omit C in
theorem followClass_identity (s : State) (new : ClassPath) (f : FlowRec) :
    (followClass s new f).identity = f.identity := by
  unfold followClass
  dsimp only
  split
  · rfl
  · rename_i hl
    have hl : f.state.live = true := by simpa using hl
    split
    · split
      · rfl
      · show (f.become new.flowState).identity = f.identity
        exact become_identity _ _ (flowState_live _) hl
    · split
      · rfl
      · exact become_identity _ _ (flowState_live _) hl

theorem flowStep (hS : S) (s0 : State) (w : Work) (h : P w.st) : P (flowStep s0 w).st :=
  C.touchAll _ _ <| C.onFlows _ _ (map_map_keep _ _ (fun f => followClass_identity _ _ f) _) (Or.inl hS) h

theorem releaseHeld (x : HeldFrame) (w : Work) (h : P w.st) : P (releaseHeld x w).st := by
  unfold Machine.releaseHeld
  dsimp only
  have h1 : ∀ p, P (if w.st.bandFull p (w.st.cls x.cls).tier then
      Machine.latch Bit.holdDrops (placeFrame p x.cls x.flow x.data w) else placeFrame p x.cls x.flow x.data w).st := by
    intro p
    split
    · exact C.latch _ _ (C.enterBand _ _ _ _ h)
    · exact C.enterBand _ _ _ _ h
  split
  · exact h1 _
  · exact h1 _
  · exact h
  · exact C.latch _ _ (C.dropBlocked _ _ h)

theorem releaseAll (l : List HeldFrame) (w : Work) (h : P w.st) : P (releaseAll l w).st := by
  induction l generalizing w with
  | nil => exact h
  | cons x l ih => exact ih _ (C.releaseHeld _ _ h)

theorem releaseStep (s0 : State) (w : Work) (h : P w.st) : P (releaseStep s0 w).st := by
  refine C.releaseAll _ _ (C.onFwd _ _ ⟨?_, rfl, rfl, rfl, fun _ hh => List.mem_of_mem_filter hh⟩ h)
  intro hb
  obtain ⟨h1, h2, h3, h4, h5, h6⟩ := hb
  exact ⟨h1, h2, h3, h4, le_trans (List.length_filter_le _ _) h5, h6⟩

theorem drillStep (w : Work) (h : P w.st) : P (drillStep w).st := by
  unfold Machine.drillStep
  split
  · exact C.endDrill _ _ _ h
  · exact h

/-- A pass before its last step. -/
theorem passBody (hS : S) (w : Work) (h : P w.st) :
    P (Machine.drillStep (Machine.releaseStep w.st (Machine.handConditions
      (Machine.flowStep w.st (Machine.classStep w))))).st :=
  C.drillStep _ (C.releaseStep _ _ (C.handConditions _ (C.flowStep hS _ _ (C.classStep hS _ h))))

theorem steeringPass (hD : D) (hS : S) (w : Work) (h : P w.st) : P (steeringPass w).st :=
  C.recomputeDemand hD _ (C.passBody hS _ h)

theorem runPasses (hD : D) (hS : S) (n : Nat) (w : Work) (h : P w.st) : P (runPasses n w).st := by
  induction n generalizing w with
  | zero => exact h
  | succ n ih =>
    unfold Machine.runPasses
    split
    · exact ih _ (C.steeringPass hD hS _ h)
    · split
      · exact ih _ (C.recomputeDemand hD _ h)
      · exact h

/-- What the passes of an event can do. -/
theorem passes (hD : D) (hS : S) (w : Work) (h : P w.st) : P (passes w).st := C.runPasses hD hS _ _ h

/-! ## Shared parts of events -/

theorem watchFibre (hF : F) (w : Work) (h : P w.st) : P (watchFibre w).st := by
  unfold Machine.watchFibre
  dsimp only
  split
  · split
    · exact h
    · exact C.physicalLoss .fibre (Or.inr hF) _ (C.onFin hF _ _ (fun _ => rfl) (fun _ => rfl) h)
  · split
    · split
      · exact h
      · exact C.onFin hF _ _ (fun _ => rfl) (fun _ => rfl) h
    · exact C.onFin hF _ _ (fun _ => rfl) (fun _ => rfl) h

--

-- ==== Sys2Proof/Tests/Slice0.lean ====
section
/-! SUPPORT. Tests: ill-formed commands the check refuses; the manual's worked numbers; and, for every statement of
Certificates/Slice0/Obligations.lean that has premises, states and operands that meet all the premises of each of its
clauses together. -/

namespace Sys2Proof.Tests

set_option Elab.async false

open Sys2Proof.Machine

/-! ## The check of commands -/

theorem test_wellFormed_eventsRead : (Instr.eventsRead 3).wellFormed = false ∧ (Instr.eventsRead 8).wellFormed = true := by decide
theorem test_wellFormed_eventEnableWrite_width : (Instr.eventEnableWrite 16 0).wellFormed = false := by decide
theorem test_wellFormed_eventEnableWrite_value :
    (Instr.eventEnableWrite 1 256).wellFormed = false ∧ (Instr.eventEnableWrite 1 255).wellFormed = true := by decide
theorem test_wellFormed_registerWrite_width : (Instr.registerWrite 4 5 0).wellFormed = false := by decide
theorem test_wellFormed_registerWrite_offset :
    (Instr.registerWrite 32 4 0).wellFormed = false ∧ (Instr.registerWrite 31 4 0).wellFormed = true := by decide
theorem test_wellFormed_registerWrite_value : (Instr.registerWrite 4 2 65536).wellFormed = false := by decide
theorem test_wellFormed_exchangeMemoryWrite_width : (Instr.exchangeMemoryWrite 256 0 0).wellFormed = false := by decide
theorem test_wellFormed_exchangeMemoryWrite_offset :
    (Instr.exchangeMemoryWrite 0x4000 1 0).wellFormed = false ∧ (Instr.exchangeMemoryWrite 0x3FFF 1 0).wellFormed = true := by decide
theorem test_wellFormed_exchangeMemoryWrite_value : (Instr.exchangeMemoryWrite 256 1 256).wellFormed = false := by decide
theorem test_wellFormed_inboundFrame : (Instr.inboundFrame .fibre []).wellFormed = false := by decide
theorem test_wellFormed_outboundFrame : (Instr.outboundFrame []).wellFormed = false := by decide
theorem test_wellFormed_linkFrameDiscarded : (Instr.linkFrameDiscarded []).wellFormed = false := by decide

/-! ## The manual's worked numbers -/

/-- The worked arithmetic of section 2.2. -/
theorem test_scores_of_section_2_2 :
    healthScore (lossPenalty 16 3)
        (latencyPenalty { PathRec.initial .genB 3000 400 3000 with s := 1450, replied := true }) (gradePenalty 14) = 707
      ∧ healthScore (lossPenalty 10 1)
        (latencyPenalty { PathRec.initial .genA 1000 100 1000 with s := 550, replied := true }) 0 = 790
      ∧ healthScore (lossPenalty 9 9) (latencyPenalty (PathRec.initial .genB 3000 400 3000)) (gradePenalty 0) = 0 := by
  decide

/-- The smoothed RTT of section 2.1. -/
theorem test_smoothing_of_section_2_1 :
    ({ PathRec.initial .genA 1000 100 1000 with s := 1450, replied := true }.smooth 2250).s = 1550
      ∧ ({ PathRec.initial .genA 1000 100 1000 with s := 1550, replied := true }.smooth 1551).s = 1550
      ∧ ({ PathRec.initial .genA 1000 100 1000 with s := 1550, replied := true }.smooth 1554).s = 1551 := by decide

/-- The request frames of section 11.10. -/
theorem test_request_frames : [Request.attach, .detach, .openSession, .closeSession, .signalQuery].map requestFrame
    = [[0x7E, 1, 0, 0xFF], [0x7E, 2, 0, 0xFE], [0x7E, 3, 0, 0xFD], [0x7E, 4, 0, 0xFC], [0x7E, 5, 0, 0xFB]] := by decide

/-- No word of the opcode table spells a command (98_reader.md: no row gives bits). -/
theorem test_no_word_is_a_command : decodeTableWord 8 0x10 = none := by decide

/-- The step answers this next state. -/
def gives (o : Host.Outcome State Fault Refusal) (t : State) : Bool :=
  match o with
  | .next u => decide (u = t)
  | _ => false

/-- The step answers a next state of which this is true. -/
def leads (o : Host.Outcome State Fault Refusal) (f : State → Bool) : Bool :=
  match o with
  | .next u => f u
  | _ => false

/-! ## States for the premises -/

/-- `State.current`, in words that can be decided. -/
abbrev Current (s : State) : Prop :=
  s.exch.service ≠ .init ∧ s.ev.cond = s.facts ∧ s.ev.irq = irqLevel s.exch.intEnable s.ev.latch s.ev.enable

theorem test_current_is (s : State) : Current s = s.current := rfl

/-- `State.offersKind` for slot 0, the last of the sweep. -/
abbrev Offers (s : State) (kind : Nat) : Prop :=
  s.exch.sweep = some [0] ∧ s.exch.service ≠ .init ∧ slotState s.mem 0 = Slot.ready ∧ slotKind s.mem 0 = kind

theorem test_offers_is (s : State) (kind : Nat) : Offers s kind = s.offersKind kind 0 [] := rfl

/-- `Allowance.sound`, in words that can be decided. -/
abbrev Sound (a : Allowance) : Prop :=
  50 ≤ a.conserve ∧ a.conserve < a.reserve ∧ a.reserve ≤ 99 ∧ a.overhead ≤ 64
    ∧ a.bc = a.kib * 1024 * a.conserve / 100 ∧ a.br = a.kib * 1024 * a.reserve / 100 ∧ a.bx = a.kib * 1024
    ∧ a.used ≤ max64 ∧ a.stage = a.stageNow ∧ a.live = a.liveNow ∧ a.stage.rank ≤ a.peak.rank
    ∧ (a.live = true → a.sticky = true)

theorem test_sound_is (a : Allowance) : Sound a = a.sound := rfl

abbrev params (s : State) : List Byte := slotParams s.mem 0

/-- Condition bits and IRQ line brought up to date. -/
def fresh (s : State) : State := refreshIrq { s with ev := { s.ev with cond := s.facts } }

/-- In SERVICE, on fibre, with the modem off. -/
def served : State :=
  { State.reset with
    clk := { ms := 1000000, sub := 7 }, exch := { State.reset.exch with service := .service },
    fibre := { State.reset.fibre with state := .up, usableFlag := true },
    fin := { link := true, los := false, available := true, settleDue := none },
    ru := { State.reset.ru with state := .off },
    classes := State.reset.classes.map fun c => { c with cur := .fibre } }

==

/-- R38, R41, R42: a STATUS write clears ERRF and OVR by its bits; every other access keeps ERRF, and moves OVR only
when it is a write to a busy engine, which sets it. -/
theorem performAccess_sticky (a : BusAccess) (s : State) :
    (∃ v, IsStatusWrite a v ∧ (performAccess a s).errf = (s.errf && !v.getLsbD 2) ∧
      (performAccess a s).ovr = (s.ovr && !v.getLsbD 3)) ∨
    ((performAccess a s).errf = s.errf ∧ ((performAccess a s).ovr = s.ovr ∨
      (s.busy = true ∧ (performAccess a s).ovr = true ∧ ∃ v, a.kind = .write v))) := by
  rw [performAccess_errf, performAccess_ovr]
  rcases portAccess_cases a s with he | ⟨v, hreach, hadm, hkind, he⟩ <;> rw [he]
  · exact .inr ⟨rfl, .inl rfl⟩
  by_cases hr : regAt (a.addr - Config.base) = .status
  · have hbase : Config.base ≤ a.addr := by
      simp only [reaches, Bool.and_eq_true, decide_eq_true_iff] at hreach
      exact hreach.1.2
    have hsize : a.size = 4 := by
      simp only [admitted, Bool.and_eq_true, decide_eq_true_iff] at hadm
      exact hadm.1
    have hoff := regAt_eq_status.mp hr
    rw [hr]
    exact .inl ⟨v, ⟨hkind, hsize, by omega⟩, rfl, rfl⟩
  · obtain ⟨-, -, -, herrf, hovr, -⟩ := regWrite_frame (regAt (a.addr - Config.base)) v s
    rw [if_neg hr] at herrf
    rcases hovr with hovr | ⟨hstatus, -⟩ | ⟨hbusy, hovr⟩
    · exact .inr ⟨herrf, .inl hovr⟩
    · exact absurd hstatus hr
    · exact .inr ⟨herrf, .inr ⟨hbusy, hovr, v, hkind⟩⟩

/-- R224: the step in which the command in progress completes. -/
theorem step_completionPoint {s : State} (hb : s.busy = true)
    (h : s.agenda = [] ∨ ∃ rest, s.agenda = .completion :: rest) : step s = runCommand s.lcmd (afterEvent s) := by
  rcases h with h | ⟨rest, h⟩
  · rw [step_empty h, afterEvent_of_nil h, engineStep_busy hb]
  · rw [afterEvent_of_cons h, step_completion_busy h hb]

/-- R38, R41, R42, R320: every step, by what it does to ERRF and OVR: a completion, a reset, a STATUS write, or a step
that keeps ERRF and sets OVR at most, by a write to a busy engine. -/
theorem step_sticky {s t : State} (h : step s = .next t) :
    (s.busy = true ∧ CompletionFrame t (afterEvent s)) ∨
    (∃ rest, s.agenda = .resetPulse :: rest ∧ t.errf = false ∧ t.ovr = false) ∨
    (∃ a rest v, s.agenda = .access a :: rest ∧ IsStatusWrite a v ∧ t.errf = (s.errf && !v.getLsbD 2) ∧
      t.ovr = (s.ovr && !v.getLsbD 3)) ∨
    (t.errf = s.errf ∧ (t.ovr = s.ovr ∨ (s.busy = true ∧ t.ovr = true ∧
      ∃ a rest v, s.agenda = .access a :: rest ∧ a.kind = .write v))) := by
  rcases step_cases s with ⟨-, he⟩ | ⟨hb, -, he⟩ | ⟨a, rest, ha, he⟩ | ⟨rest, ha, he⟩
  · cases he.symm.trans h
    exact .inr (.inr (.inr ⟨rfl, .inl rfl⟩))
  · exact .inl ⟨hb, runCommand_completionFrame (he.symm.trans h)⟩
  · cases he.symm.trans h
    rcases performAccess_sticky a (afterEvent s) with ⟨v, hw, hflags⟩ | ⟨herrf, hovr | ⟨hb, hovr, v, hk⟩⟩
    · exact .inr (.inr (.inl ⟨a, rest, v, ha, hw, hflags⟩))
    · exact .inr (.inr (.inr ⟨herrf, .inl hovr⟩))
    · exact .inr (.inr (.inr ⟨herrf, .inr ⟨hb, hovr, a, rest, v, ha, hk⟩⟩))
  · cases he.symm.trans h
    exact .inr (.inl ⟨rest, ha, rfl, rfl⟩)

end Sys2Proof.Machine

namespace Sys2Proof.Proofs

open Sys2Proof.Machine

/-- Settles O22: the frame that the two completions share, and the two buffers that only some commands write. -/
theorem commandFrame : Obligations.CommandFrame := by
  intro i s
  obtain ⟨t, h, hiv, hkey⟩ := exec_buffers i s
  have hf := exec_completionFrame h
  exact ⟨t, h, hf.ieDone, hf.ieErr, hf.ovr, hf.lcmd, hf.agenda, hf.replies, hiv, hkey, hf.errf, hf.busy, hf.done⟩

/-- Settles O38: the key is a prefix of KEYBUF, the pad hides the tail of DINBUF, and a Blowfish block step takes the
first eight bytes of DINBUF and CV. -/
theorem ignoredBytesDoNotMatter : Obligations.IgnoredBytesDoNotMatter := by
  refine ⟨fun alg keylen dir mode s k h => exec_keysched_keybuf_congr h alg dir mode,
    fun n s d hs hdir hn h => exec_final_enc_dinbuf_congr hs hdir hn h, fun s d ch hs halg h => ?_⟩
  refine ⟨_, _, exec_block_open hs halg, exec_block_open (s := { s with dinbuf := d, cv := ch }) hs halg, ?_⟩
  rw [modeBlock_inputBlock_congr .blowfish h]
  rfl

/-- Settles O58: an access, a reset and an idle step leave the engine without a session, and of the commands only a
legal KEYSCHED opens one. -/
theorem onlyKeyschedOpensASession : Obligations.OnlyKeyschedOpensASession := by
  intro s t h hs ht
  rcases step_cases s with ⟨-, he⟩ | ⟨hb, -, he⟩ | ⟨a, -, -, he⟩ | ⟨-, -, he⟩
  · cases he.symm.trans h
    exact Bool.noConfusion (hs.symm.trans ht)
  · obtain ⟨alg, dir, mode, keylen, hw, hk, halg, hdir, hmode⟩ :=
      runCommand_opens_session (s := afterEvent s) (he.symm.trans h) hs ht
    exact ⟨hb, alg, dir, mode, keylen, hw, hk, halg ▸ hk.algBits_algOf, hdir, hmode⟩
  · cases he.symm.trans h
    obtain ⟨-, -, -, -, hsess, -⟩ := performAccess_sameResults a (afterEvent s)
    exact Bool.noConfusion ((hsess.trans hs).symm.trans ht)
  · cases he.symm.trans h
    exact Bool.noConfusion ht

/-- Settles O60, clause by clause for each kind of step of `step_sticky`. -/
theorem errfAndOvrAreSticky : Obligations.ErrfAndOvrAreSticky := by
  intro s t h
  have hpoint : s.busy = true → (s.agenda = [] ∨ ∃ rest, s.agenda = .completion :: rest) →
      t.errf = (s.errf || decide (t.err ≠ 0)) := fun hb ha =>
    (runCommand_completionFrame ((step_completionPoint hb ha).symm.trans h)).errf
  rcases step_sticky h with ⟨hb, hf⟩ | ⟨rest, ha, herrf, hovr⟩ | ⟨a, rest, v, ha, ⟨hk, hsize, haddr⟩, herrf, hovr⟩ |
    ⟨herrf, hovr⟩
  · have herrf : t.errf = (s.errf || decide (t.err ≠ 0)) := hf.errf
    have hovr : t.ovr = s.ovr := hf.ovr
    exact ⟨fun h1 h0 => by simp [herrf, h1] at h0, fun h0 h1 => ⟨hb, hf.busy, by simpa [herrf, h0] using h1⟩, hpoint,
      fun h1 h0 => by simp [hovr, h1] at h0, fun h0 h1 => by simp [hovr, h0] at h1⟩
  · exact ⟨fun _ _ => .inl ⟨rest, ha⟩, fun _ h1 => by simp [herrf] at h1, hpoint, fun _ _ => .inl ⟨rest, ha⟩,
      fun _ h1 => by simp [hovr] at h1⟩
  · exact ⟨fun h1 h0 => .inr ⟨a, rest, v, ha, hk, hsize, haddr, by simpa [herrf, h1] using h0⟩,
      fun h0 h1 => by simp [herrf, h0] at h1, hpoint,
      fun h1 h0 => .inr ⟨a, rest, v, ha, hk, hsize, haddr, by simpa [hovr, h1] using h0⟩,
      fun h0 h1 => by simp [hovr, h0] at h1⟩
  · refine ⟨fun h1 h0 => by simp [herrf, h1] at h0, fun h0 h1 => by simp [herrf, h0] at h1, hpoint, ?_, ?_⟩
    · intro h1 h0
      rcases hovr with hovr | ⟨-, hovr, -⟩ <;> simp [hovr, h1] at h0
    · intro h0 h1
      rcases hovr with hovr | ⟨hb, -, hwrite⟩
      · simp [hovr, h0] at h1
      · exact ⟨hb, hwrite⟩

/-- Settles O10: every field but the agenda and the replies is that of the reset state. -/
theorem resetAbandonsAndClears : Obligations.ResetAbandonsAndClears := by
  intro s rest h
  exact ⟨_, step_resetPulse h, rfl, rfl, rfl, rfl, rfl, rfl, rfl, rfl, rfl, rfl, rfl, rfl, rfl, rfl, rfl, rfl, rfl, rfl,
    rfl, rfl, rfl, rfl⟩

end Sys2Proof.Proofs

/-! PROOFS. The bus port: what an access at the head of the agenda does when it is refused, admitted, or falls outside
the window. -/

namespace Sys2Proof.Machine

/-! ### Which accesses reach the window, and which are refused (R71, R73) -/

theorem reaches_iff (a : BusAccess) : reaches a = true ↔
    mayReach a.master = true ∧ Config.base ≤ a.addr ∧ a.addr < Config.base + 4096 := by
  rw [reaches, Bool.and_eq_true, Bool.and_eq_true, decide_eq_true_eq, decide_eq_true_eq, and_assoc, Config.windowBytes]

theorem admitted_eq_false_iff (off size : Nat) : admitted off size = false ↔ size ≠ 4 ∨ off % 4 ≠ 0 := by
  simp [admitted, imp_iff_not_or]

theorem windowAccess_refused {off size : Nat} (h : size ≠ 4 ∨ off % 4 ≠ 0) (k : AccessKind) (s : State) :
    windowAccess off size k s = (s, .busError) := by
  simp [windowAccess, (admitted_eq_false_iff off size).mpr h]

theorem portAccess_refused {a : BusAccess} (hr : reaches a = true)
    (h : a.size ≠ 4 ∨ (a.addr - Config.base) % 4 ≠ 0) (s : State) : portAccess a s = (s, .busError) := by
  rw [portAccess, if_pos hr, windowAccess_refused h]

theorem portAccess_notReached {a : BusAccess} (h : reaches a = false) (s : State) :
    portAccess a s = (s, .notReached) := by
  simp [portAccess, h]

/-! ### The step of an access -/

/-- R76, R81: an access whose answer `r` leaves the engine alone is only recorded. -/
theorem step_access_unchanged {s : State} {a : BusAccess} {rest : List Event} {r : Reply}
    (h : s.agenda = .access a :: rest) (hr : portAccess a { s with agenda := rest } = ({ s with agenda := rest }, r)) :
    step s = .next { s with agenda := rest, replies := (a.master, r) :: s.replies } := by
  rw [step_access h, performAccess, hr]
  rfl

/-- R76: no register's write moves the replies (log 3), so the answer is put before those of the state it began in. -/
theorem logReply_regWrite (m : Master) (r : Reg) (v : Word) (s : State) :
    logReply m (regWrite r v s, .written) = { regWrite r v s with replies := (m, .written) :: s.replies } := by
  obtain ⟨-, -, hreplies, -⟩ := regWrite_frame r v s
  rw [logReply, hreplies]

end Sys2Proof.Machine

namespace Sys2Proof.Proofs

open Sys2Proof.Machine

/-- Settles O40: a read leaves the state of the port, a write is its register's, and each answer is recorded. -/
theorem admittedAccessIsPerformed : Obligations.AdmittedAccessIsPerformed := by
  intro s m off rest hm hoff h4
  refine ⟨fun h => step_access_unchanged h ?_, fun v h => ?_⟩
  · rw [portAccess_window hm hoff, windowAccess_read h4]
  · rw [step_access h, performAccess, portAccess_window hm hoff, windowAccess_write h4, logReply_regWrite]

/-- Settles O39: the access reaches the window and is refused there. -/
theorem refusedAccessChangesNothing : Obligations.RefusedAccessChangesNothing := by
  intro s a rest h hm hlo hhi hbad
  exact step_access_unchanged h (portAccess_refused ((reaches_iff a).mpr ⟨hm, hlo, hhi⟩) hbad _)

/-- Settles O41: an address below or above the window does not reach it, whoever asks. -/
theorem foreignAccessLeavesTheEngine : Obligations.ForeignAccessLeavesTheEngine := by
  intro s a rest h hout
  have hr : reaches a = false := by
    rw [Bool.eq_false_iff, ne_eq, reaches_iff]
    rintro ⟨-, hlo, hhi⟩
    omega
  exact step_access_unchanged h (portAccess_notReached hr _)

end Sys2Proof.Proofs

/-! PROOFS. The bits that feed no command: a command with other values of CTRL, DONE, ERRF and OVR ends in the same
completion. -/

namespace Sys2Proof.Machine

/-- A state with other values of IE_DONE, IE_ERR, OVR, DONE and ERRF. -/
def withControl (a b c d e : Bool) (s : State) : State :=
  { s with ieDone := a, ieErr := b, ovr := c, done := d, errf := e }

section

**Assignment:** Among the entries above, copy exactly only the lines starting with the one containing "(C.releaseHeld _ _ h)" and going through the one containing "last step. -/", both ends included.

**Exercise output:**
  | cons x l ih => exact ih _ (C.releaseHeld _ _ h)

theorem releaseStep (s0 : State) (w : Work) (h : P w.st) : P (releaseStep s0 w).st := by
  refine C.releaseAll _ _ (C.onFwd _ _ ⟨?_, rfl, rfl, rfl, fun _ hh => List.mem_of_mem_filter hh⟩ h)
  intro hb
  obtain ⟨h1, h2, h3, h4, h5, h6⟩ := hb
  exact ⟨h1, h2, h3, h4, le_trans (List.length_filter_le _ _) h5, h6⟩

theorem drillStep (w : Work) (h : P w.st) : P (drillStep w).st := by
  unfold Machine.drillStep
  split
  · exact C.endDrill _ _ _ h
  · exact h

/-- A pass before its last step. -/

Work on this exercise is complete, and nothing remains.